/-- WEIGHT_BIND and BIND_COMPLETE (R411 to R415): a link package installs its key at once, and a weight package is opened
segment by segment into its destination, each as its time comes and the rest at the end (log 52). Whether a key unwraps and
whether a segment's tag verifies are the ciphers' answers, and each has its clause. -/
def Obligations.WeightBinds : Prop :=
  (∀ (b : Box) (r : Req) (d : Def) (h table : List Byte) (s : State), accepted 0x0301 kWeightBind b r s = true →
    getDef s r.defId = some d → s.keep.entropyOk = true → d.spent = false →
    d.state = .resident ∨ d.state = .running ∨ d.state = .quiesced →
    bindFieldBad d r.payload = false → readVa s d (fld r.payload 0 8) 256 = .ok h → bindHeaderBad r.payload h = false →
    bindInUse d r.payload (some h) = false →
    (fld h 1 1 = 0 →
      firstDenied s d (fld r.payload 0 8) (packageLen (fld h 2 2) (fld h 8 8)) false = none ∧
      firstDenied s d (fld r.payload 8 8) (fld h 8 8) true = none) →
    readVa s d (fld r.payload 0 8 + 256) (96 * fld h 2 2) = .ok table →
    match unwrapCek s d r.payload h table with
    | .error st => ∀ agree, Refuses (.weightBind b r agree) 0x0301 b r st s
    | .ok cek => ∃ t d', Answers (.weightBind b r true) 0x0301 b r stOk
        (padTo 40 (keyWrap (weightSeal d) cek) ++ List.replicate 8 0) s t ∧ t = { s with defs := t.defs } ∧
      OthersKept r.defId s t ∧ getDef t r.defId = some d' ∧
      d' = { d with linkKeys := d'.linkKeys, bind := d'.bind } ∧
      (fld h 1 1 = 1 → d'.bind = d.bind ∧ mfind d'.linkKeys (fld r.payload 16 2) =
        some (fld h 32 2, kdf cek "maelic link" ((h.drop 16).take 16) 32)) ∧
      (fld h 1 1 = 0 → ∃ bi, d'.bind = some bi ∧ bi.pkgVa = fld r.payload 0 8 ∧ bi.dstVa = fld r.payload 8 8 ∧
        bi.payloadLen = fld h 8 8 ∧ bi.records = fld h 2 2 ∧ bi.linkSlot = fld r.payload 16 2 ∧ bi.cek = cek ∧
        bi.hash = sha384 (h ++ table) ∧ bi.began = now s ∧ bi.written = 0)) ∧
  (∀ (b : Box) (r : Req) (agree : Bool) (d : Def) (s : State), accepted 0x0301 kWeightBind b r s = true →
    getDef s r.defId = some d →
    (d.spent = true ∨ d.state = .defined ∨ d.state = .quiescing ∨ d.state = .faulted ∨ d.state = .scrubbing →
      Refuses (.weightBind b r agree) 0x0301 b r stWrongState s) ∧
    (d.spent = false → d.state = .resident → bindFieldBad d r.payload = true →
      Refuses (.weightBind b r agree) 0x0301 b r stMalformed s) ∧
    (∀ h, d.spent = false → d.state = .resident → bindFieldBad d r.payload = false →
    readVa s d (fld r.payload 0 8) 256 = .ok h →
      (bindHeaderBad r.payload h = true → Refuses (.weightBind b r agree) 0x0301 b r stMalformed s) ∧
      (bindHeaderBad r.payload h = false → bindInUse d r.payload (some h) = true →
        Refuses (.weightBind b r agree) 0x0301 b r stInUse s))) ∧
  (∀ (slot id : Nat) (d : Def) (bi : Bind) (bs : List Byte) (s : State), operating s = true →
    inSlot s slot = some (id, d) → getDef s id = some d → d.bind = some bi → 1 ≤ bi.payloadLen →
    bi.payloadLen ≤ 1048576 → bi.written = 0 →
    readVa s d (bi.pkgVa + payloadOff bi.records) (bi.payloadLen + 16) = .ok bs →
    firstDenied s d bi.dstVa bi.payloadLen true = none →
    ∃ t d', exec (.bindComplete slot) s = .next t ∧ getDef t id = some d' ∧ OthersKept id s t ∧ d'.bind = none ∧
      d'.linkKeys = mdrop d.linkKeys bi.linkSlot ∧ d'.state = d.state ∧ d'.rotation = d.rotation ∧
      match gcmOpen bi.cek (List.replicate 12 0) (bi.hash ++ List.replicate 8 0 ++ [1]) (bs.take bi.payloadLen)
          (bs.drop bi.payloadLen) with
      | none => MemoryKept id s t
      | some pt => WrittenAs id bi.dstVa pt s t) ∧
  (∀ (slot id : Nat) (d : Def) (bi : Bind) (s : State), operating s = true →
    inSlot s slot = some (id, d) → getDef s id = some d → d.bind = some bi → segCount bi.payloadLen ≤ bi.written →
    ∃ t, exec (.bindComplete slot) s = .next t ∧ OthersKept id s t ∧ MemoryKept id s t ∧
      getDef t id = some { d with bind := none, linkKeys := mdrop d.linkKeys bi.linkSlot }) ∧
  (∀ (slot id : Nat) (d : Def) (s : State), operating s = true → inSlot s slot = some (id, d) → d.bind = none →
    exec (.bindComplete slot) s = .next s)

□ □ □ □ □

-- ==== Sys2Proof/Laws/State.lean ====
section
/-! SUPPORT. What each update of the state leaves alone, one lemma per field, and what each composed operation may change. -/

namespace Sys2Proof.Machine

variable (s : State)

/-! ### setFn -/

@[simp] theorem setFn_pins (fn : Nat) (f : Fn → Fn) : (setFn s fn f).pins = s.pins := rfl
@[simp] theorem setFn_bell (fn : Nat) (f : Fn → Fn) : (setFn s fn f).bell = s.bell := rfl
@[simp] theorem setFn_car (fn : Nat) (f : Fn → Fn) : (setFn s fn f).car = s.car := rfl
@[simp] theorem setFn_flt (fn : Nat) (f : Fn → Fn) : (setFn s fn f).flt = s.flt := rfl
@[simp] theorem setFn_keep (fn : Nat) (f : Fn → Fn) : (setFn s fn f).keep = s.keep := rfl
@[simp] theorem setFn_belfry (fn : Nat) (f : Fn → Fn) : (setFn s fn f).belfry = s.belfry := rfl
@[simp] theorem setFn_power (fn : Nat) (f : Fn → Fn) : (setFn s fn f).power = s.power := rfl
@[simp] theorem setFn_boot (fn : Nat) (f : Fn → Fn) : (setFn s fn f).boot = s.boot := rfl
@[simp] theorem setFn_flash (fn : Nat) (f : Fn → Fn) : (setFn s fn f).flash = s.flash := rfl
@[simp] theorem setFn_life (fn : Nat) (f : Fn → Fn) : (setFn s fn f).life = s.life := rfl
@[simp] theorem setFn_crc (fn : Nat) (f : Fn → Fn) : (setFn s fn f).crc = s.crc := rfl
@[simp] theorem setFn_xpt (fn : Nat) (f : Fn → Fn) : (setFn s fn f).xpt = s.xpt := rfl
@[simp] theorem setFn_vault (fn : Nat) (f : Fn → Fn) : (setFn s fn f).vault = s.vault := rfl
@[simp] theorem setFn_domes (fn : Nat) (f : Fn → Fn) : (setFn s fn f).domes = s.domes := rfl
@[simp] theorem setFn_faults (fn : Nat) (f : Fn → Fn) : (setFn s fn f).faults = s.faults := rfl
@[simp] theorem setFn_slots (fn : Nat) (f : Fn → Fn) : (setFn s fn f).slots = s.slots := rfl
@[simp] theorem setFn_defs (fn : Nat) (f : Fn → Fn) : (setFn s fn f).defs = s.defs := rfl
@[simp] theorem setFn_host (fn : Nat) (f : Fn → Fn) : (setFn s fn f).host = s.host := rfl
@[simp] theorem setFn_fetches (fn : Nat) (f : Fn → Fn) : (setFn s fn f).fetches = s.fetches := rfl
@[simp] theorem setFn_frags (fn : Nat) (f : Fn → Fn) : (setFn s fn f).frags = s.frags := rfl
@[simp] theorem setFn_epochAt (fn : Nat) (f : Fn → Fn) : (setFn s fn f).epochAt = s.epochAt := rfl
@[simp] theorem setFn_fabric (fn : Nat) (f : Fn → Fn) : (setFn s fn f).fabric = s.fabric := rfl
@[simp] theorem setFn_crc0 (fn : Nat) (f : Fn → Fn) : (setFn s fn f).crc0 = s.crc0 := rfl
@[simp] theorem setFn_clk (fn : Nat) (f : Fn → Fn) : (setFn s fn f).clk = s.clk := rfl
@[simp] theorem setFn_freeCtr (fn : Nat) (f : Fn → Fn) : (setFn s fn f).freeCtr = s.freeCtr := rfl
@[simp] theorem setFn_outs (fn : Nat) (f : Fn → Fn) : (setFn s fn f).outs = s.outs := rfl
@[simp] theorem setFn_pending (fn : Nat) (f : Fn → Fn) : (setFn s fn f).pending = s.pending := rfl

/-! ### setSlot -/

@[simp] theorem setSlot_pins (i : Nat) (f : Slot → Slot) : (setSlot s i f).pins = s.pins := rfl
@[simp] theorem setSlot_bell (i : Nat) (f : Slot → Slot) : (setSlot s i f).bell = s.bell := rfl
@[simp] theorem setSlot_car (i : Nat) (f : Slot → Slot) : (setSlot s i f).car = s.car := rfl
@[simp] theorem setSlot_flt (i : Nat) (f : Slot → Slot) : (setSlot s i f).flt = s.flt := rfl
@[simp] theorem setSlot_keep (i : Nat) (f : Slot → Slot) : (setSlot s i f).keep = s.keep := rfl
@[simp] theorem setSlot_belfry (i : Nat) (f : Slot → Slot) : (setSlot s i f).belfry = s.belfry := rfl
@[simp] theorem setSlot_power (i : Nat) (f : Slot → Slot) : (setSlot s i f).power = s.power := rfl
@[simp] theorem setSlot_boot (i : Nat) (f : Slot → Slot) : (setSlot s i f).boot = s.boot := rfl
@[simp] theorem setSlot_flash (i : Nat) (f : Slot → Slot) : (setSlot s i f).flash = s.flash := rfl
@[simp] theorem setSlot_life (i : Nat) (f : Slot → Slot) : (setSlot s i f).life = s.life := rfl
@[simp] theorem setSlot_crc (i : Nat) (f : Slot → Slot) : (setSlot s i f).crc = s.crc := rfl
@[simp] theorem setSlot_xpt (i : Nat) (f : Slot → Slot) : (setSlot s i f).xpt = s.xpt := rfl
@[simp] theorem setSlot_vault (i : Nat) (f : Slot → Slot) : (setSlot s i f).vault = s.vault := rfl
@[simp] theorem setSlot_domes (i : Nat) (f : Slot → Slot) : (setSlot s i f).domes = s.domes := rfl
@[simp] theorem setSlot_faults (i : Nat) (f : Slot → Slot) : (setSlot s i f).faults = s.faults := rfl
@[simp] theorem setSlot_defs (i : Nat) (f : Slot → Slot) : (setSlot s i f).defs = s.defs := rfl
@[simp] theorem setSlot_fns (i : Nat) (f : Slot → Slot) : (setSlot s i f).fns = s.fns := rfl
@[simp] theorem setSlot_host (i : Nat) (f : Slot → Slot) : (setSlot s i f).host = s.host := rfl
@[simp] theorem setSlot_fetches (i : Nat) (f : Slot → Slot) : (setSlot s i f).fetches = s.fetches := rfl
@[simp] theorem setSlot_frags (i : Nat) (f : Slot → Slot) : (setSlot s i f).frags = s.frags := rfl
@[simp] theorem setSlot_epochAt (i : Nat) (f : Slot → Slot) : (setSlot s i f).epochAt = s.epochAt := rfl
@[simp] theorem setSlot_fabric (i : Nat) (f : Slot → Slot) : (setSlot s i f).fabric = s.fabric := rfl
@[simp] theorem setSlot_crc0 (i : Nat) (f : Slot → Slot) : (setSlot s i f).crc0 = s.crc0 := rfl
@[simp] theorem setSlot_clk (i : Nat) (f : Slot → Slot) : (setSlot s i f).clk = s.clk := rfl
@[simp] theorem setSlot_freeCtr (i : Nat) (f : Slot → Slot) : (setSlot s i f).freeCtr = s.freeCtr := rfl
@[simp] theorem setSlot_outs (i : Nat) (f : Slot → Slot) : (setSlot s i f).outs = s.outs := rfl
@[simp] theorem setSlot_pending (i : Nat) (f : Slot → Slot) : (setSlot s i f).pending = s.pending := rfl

□ □ □ □ □

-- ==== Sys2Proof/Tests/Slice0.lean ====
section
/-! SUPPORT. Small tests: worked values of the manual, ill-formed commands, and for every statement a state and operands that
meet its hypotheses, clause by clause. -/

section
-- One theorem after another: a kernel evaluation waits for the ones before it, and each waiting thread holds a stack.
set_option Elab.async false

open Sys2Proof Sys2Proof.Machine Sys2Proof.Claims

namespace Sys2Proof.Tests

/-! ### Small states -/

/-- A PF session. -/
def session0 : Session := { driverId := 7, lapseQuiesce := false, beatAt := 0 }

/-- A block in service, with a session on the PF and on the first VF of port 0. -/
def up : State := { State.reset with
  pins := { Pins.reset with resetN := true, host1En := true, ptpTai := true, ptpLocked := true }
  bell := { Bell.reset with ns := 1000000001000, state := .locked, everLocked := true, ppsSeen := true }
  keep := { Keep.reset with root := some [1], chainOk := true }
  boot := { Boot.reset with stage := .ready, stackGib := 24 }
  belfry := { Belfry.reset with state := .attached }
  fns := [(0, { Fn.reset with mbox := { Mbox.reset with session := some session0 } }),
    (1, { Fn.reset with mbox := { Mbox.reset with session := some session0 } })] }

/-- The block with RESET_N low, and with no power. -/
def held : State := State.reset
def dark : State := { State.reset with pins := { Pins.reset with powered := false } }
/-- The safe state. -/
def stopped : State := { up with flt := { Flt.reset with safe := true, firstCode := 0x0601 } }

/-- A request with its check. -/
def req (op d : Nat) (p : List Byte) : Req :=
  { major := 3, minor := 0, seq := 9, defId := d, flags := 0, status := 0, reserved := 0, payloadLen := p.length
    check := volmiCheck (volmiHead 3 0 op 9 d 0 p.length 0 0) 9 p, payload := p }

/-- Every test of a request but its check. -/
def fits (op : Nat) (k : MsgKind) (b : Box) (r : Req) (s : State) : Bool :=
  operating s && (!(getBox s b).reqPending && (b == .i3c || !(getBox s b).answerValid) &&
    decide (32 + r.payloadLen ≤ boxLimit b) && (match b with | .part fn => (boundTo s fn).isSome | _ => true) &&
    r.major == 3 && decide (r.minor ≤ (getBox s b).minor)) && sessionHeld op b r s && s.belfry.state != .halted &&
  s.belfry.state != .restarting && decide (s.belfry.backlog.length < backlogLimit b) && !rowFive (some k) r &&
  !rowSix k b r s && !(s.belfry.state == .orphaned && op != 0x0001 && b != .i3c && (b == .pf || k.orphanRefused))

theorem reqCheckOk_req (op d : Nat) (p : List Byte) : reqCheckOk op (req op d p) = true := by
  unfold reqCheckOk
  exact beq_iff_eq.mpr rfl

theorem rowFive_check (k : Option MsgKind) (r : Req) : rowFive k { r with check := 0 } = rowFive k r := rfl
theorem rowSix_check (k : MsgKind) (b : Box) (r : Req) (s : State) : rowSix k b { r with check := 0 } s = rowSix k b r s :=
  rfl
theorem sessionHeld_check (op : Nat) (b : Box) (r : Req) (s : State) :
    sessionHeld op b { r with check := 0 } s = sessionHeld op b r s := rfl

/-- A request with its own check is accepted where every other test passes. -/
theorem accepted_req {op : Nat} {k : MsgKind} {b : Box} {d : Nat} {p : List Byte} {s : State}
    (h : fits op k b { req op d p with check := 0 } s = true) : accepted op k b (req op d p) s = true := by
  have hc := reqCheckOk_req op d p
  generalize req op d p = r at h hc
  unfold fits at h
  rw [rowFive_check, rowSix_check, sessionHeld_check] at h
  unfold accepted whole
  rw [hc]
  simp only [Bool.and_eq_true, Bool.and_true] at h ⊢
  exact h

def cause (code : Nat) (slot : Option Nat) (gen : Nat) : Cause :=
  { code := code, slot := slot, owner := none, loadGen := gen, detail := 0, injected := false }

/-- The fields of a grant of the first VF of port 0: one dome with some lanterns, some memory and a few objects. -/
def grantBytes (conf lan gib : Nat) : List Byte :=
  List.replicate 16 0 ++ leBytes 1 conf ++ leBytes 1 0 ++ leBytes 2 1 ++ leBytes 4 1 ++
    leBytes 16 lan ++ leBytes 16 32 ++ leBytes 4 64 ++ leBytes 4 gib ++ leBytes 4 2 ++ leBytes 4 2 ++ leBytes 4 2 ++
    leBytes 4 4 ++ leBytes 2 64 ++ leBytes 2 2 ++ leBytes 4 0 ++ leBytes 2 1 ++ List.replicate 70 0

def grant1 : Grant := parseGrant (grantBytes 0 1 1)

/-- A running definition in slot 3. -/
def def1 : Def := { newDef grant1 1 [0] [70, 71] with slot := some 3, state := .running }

□ □ □ □ □

_Activity_
Please go line by line through the records above, copying each one that holds the string "safe".

_Answer to this problem_
/-- The safe state. -/
def stopped : State := { up with flt := { Flt.reset with safe := true, firstCode := 0x0601 } }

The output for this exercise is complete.